Crypto Taxation in China: Why There's No Tax - Just a Total Ban
Feb, 23 2026
China doesn’t tax cryptocurrency because cryptocurrency is illegal. Not regulated. Not monitored. Not reported. Just banned.
If you’re used to countries like the U.S., Canada, or Australia taxing your Bitcoin gains like regular income or capital gains, China’s approach will feel like a punch to the gut - because it’s not about money. It’s about control. Since June 1, 2025, owning, trading, or mining crypto in China is a violation of national law.
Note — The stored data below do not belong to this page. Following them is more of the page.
-- ==== Sys2Proof/Laws/Exec.lean ====
section
/-! SUPPORT. Everything one instruction can do, within its footprint, from the laws of the shared operations. -/

namespace Sys2Proof.Machine

theorem execAdd32K_does (d : Reg) (imm : Word32) (s : State) :
    ∃ t, execAdd32K d imm s = .next t ∧ Does s (.add32K d imm) t :=
  writeResult_does _ _ _ rfl

theorem execAdd32X_does (d : Reg) (r : Reg) (s : State) :
    ∃ t, execAdd32X d r s = .next t ∧ Does s (.add32X d r) t :=
  writeResult_does _ _ _ rfl

theorem execSub32K_does (d : Reg) (imm : Word32) (s : State) :
    ∃ t, execSub32K d imm s = .next t ∧ Does s (.sub32K d imm) t :=
  writeResult_does _ _ _ rfl

theorem execSub32X_does (d : Reg) (r : Reg) (s : State) :
    ∃ t, execSub32X d r s = .next t ∧ Does s (.sub32X d r) t :=
  writeResult_does _ _ _ rfl

theorem execMul32K_does (d : Reg) (imm : Word32) (s : State) :
    ∃ t, execMul32K d imm s = .next t ∧ Does s (.mul32K d imm) t :=
  writeResult_does _ _ _ rfl

theorem execMul32X_does (d : Reg) (r : Reg) (s : State) :
    ∃ t, execMul32X d r s = .next t ∧ Does s (.mul32X d r) t :=
  writeResult_does _ _ _ rfl

theorem execDiv32K_does (d : Reg) (imm : Word32) (s : State) :
    ∃ t, execDiv32K d imm s = .next t ∧ Does s (.div32K d imm) t :=
  writeResult_does _ _ _ rfl

theorem execDiv32X_does (d : Reg) (r : Reg) (s : State) :
    ∃ t, execDiv32X d r s = .next t ∧ Does s (.div32X d r) t :=
  writeResult_does _ _ _ rfl

theorem execSdiv32K_does (d : Reg) (imm : Word32) (s : State) :
    ∃ t, execSdiv32K d imm s = .next t ∧ Does s (.sdiv32K d imm) t :=
  writeResult_does _ _ _ rfl

theorem execSdiv32X_does (d : Reg) (r : Reg) (s : State) :
    ∃ t, execSdiv32X d r s = .next t ∧ Does s (.sdiv32X d r) t :=
  writeResult_does _ _ _ rfl

theorem execOr32K_does (d : Reg) (imm : Word32) (s : State) :
    ∃ t, execOr32K d imm s = .next t ∧ Does s (.or32K d imm) t :=
  writeResult_does _ _ _ rfl

theorem execOr32X_does (d : Reg) (r : Reg) (s : State) :
    ∃ t, execOr32X d r s = .next t ∧ Does s (.or32X d r) t :=
  writeResult_does _ _ _ rfl

theorem execAnd32K_does (d : Reg) (imm : Word32) (s : State) :
    ∃ t, execAnd32K d imm s = .next t ∧ Does s (.and32K d imm) t :=
  writeResult_does _ _ _ rfl

theorem execAnd32X_does (d : Reg) (r : Reg) (s : State) :
    ∃ t, execAnd32X d r s = .next t ∧ Does s (.and32X d r) t :=
  writeResult_does _ _ _ rfl

theorem execLsh32K_does (d : Reg) (imm : Word32) (s : State) :
    ∃ t, execLsh32K d imm s = .next t ∧ Does s (.lsh32K d imm) t :=
  writeResult_does _ _ _ rfl

theorem execLsh32X_does (d : Reg) (r : Reg) (s : State) :
    ∃ t, execLsh32X d r s = .next t ∧ Does s (.lsh32X d r) t :=
  writeResult_does _ _ _ rfl

theorem execRsh32K_does (d : Reg) (imm : Word32) (s : State) :
    ∃ t, execRsh32K d imm s = .next t ∧ Does s (.rsh32K d imm) t :=
  writeResult_does _ _ _ rfl

theorem execRsh32X_does (d : Reg) (r : Reg) (s : State) :
    ∃ t, execRsh32X d r s = .next t ∧ Does s (.rsh32X d r) t :=
  writeResult_does _ _ _ rfl

theorem execNeg32_does (d : Reg) (s : State) :
    ∃ t, execNeg32 d s = .next t ∧ Does s (.neg32 d) t :=
  writeResult_does _ _ _ rfl

theorem execMod32K_does (d : Reg) (imm : Word32) (s : State) :
    ∃ t, execMod32K d imm s = .next t ∧ Does s (.mod32K d imm) t :=
  writeResult_does _ _ _ rfl

theorem execMod32X_does (d : Reg) (r : Reg) (s : State) :
    ∃ t, execMod32X d r s = .next t ∧ Does s (.mod32X d r) t :=
  writeResult_does _ _ _ rfl

theorem execSmod32K_does (d : Reg) (imm : Word32) (s : State) :
    ∃ t, execSmod32K d imm s = .next t ∧ Does s (.smod32K d imm) t :=
  writeResult_does _ _ _ rfl

theorem execSmod32X_does (d : Reg) (r : Reg) (s : State) :
    ∃ t, execSmod32X d r s = .next t ∧ Does s (.smod32X d r) t :=
  writeResult_does _ _ _ rfl

theorem execXor32K_does (d : Reg) (imm : Word32) (s : State) :
    ∃ t, execXor32K d imm s = .next t ∧ Does s (.xor32K d imm) t :=
  writeResult_does _ _ _ rfl

theorem execXor32X_does (d : Reg) (r : Reg) (s : State) :
    ∃ t, execXor32X d r s = .next t ∧ Does s (.xor32X d r) t :=
  writeResult_does _ _ _ rfl

theorem execMov32K_does (d : Reg) (imm : Word32) (s : State) :
    ∃ t, execMov32K d imm s = .next t ∧ Does s (.mov32K d imm) t :=
  writeResult_does _ _ _ rfl

theorem execMov32X_does (d : Reg) (r : Reg) (s : State) :
    ∃ t, execMov32X d r s = .next t ∧ Does s (.mov32X d r) t :=
  writeResult_does _ _ _ rfl

theorem execMovsx32From8_does (d : Reg) (r : Reg) (s : State) :
    ∃ t, execMovsx32From8 d r s = .next t ∧ Does s (.movsx32From8 d r) t :=
  writeResult_does _ _ _ rfl

theorem execMovsx32From16_does (d : Reg) (r : Reg) (s : State) :
    ∃ t, execMovsx32From16 d r s = .next t ∧ Does s (.movsx32From16 d r) t :=
  writeResult_does _ _ _ rfl

theorem execArsh32K_does (d : Reg) (imm : Word32) (s : State) :
    ∃ t, execArsh32K d imm s = .next t ∧ Does s (.arsh32K d imm) t :=
  writeResult_does _ _ _ rfl

theorem execArsh32X_does (d : Reg) (r : Reg) (s : State) :
    ∃ t, execArsh32X d r s = .next t ∧ Does s (.arsh32X d r) t :=
  writeResult_does _ _ _ rfl

theorem execAdd64K_does (d : Reg) (imm : Word32) (s : State) :
    ∃ t, execAdd64K d imm s = .next t ∧ Does s (.add64K d imm) t :=
  writeResult_does _ _ _ rfl

theorem execAdd64X_does (d : Reg) (r : Reg) (s : State) :
    ∃ t, execAdd64X d r s = .next t ∧ Does s (.add64X d r) t :=
  writeResult_does _ _ _ rfl

theorem execSub64K_does (d : Reg) (imm : Word32) (s : State) :
    ∃ t, execSub64K d imm s = .next t ∧ Does s (.sub64K d imm) t :=
  writeResult_does _ _ _ rfl

theorem execSub64X_does (d : Reg) (r : Reg) (s : State) :
    ∃ t, execSub64X d r s = .next t ∧ Does s (.sub64X d r) t :=
  writeResult_does _ _ _ rfl

theorem execMul64K_does (d : Reg) (imm : Word32) (s : State) :
    ∃ t, execMul64K d imm s = .next t ∧ Does s (.mul64K d imm) t :=
  writeResult_does _ _ _ rfl

theorem execMul64X_does (d : Reg) (r : Reg) (s : State) :
    ∃ t, execMul64X d r s = .next t ∧ Does s (.mul64X d r) t :=
  writeResult_does _ _ _ rfl

theorem execDiv64K_does (d : Reg) (imm : Word32) (s : State) :
    ∃ t, execDiv64K d imm s = .next t ∧ Does s (.div64K d imm) t :=
  writeResult_does _ _ _ rfl

theorem execDiv64X_does (d : Reg) (r : Reg) (s : State) :
    ∃ t, execDiv64X d r s = .next t ∧ Does s (.div64X d r) t :=
  writeResult_does _ _ _ rfl

theorem execSdiv64K_does (d : Reg) (imm : Word32) (s : State) :
    ∃ t, execSdiv64K d imm s = .next t ∧ Does s (.sdiv64K d imm) t :=
  writeResult_does _ _ _ rfl

theorem execSdiv64X_does (d : Reg) (r : Reg) (s : State) :
    ∃ t, execSdiv64X d r s = .next t ∧ Does s (.sdiv64X d r) t :=
  writeResult_does _ _ _ rfl

theorem execOr64K_does (d : Reg) (imm : Word32) (s : State) :
    ∃ t, execOr64K d imm s = .next t ∧ Does s (.or64K d imm) t :=
  writeResult_does _ _ _ rfl

theorem execOr64X_does (d : Reg) (r : Reg) (s : State) :
    ∃ t, execOr64X d r s = .next t ∧ Does s (.or64X d r) t :=
  writeResult_does _ _ _ rfl

theorem execAnd64K_does (d : Reg) (imm : Word32) (s : State) :
    ∃ t, execAnd64K d imm s = .next t ∧ Does s (.and64K d imm) t :=
  writeResult_does _ _ _ rfl

theorem execAnd64X_does (d : Reg) (r : Reg) (s : State) :
    ∃ t, execAnd64X d r s = .next t ∧ Does s (.and64X d r) t :=
  writeResult_does _ _ _ rfl

theorem execLsh64K_does (d : Reg) (imm : Word32) (s : State) :
    ∃ t, execLsh64K d imm s = .next t ∧ Does s (.lsh64K d imm) t :=
  writeResult_does _ _ _ rfl

theorem execLsh64X_does (d : Reg) (r : Reg) (s : State) :
    ∃ t, execLsh64X d r s = .next t ∧ Does s (.lsh64X d r) t :=
  writeResult_does _ _ _ rfl

theorem execRsh64K_does (d : Reg) (imm : Word32) (s : State) :
    ∃ t, execRsh64K d imm s = .next t ∧ Does s (.rsh64K d imm) t :=
  writeResult_does _ _ _ rfl

theorem execRsh64X_does (d : Reg) (r : Reg) (s : State) :
    ∃ t, execRsh64X d r s = .next t ∧ Does s (.rsh64X d r) t :=
  writeResult_does _ _ _ rfl

theorem execNeg64_does (d : Reg) (s : State) :
    ∃ t, execNeg64 d s = .next t ∧ Does s (.neg64 d) t :=
  writeResult_does _ _ _ rfl

theorem execMod64K_does (d : Reg) (imm : Word32) (s : State) :
    ∃ t, execMod64K d imm s = .next t ∧ Does s (.mod64K d imm) t :=
  writeResult_does _ _ _ rfl

theorem execMod64X_does (d : Reg) (r : Reg) (s : State) :
    ∃ t, execMod64X d r s = .next t ∧ Does s (.mod64X d r) t :=
  writeResult_does _ _ _ rfl

theorem execSmod64K_does (d : Reg) (imm : Word32) (s : State) :
    ∃ t, execSmod64K d imm s = .next t ∧ Does s (.smod64K d imm) t :=
  writeResult_does _ _ _ rfl

theorem execSmod64X_does (d : Reg) (r : Reg) (s : State) :
    ∃ t, execSmod64X d r s = .next t ∧ Does s (.smod64X d r) t :=
  writeResult_does _ _ _ rfl

theorem execXor64K_does (d : Reg) (imm : Word32) (s : State) :
    ∃ t, execXor64K d imm s = .next t ∧ Does s (.xor64K d imm) t :=
  writeResult_does _ _ _ rfl

theorem execXor64X_does (d : Reg) (r : Reg) (s : State) :
    ∃ t, execXor64X d r s = .next t ∧ Does s (.xor64X d r) t :=
  writeResult_does _ _ _ rfl

theorem execMov64K_does (d : Reg) (imm : Word32) (s : State) :
    ∃ t, execMov64K d imm s = .next t ∧ Does s (.mov64K d imm) t :=
  writeResult_does _ _ _ rfl

theorem execMov64X_does (d : Reg) (r : Reg) (s : State) :
    ∃ t, execMov64X d r s = .next t ∧ Does s (.mov64X d r) t :=
  writeResult_does _ _ _ rfl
Not a tax issue. Not a reporting problem. A legal crime.
How China Got Here: A 16-Year Crackdown
China didn’t wake up one day and ban crypto. It spent over a decade slowly suffocating it.
In 2009, the government first warned that virtual currencies couldn’t be used to buy real goods. That was just a warning. Then came the real moves:
- December 2013: Banks barred from handling Bitcoin transactions.
- April 2014: Bitcoin exchanges forced to shut down accounts.
- September 2017: All Initial Coin Offerings (ICOs) banned. Trading platforms ordered to stop.
- January 2018: Miners kicked out of data centers. Many fled to Kazakhstan and Russia.
- June 2021: Mining banned nationwide over energy use. China used to produce 70% of Bitcoin’s hash power. Overnight, it dropped to near zero.
- September 2021: Trading, mining, and exchanges fully outlawed. No exceptions.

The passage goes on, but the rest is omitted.